Będę ci kibicowała i mam nadzieję,że nie zniechęcisz się do dietki.
Witam :)
Ta lekarka była niegrzeczna i tak jak mówisz pewnie nigdy nie miała problemów z kg. Gdyby miała w sobie troche taktu to nie poruszałaby tak drażliwego dla nas tematu przy wszystkich :evil:
A jak tam twój internetowy przyjaciel ?:)
http://avatar.7910.org/avatar/1162j.gif
Witaj Madziu :D
Jestem zszokowana zachowaniem tej lekarki. Może i skończyła medycynę, ale na zajęciach z psychologi najwyraźniej spała. A empatii nie ma za grosz :evil:
Nie przejmuj się, najważniejsze to robić swoje i mieć w nosie niegrzeczne uwagi innych. Mnie ostatnio zastrzelił sąsiad tekstem, że mi się przytyło. A sąsiad ma problemy z pamięcią i codziennie na spacerze pyta mnie o imię i wiek psa :evil:
Miłej niedzieli Magdusiu :D
Wrr jak bardzo mnie wkurza jak osoby chude jak szczapy, które nigdy nie musiały korzystać z diet próbują mędrkować.. I co z tego, że lekarz.. Zachowała się bardzo bardzo nie profesjonalnie i powinnaś jej coś powiedzieć.. Ale dobrze, że wracasz na dobrą drogę diet :)

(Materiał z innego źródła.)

/-- Images are brought up to date: bytes change only in an image. -/
structure Imaged (s s' : State) : Prop where
  threads : ∀ u, Thread.Kept (s.thr u) (s'.thr u)
  teams : s'.teams = s.teams
  regs : s'.regs = s.regs
  grids : s'.grids = s.grids
  faults : s'.faults = s.faults
  others : s'.others = s.others
  canon : s.Canonical → s'.Canonical
theorem Imaged.refl (s : State) : Imaged s s := ⟨fun _ => .refl _, rfl, rfl, rfl, rfl, rfl, id⟩
theorem Imaged.trans {a b c : State} (h : Imaged a b) (k : Imaged b c) : Imaged a c :=
  ⟨fun u => (h.threads u).trans (k.threads u), k.teams.trans h.teams, k.regs.trans h.regs, k.grids.trans h.grids, k.faults.trans h.faults, k.others.trans h.others,
   fun ca => k.canon (h.canon ca)⟩
theorem keepPage_imaged (n : Nat) (s : State) : Imaged s (keepPage n s) := by
  refine ⟨fun _ => .refl _, rfl, rfl, rfl, rfl, ?_, id⟩
  have : (s.snaps.map (fun p => if p.pages.contains n then
      { p with pages := p.pages.filter (· ≠ n), pre := (n, s.mem.bytes.readN (n * 4096) 4096, (keepPage.span32 (n * 32)).filter s.mem.poison.contains) :: p.pre } else p)).map Snap.others =
      s.snaps.map Snap.others := by
    rw [List.map_map]; congr 1; funext p; simp only [Function.comp]; split <;> rfl
  simp only [State.others, keepPage, this]
@[simp] theorem keepPage_mem (n : Nat) (s : State) : (keepPage n s).mem = s.mem := rfl
theorem writeRecord_imaged (s : State) (t : Thread) (r : List Byte) : Imaged s (writeRecord s t r) := by
  have h : Imaged s (s.modThr t.uid (fun x => { x with image := r })) := by
    refine ⟨fun u => ?_, rfl, rfl, rfl, rfl, rfl, id⟩
    refine thr_rel (f := fun x => if x.uid = t.uid then { x with image := r } else x) rfl ?_ ?_ (.refl _) u
    · intro x; split <;> rfl
    · intro x; split
      · exact ⟨.of_fields rfl rfl rfl rfl rfl rfl rfl rfl rfl rfl rfl rfl rfl rfl rfl rfl rfl, rfl, .inl rfl⟩
      · exact .refl _
  have k := (h.trans (keepPage_imaged (t.imageAt / 4096) _)).trans (keepPage_imaged ((t.imageAt + 639) / 4096) _)
  exact ⟨k.threads, k.teams, k.regs, k.grids, k.faults, k.others, fun hc => writeChanged_wf _ _ _ (k.canon hc)⟩
theorem settleImages_imaged (s : State) : Imaged s (settleImages s) ∧ (s.Canonical → ∀ a, ¬ s.inImage a → (settleImages s).mem.bytes.read a = s.mem.bytes.read a) := by
  unfold settleImages
  suffices ∀ (l : List Thread) (c : State), Imaged c (l.foldl (fun s t => if t.image.isEmpty || threadRecord s t == t.image then s else writeRecord s t (threadRecord s t)) c) ∧
      (c.Canonical → ∀ a, (∀ t ∈ l, ¬ (t.image ≠ [] ∧ t.imageAt ≤ a ∧ a < t.imageAt + t.image.length)) →
        (l.foldl (fun s t => if t.image.isEmpty || threadRecord s t == t.image then s else writeRecord s t (threadRecord s t)) c).mem.bytes.read a = c.mem.bytes.read a) from
    ⟨(this s.threads s).1, fun hc a ha => (this s.threads s).2 hc a (fun t ht hi => ha ⟨t, ht, hi⟩)⟩
  intro l
  induction l with
  | nil => exact fun c => ⟨.refl c, fun _ _ _ => rfl⟩
  | cons t l ih =>
    intro c
    simp only [List.foldl_cons]
    split
    · exact ⟨(ih c).1, fun hc a ha => (ih c).2 hc a (fun x hx => ha x (List.mem_cons_of_mem _ hx))⟩
    · rename_i h
      have hs := writeRecord_imaged c t (threadRecord c t)
      refine ⟨hs.trans (ih _).1, fun hc a ha => ?_⟩
      refine ((ih _).2 (hs.canon hc) a (fun x hx => ha x (List.mem_cons_of_mem _ hx))).trans (writeChanged_read_out hc _ _ _ _ ?_)
      have := ha t List.mem_cons_self
      have h1 : t.image ≠ [] := fun e => h (by simp [e])
      by_contra hn
      refine this ⟨h1, ?_, ?_⟩ <;> omega

/-- What settling leaves alone. -/
structure Settled (s s' : State) : Prop where
  threads : ∀ u, Thread.Kept (s.thr u) (s'.thr u)
  teams : ∀ k, Team.SameBut [] (s.tm k) (s'.tm k)
  rest : State.SameRest s s'
  canon : s.Canonical → s'.Canonical
theorem Drift.settled {a b : State} (h : Drift a b) : Settled a b :=
  ⟨fun u => ⟨(h.threads u).same, (h.threads u).npc, (h.threads u).pc⟩, h.teams, h.rest, h.canon⟩
theorem Drift.thenSettled {a b c : State} (h : Drift a b) (k : Settled b c) : Settled a c :=
  ⟨fun u => (h.settled.threads u).trans (k.threads u), fun u => (h.teams u).trans (k.teams u), h.rest.trans k.rest (inImage_iff h.imgs) h.canon, fun ca => k.canon (h.canon ca)⟩
/-- SETTLING (the laws of what the machine does by itself after an instruction or event). -/
theorem settle_settled (s : State) : Settled s (settle s) := by
  have h := (((settleBarriers_drift s).trans (settleThreads_drift _)).trans (settleClaims_drift _)).trans ((settleDeadlock_drift _).trans (settleWatch_drift _))
  refine h.thenSettled ?_
  obtain ⟨k, kb⟩ := settleImages_imaged (settleWatch (settleDeadlock (settleClaims (settleThreads (settleBarriers s)))))
  refine ⟨k.threads, fun u => by unfold State.tm; rw [show (settle s).teams = _ from k.teams]; exact .refl _ _, ⟨kb, ?_, ?_, ?_, k.others⟩, k.canon⟩
  · intro fn priv off _; unfold State.reg; rw [show (settle s).regs = _ from k.regs]
  · rw [show (settle s).grids = _ from k.grids]
  · rw [show (settle s).faults = _ from k.faults]

end Sys2Proof.Machine
end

No i co ja mam teraz powiedzieć... jak głównie działa na mnie wizja tego,że mam w przyszłości swojej pacjentce/pacjentowi powiedzieć,że ma schudnąc.. ja tłuścioch mam przekonywać kogoś,że schudnąc musi dla zdrowia..
nie mniej jednak jej podejście było dalekie od zasad kultury...
wracaj na dietke i chudnij slicznotkoo!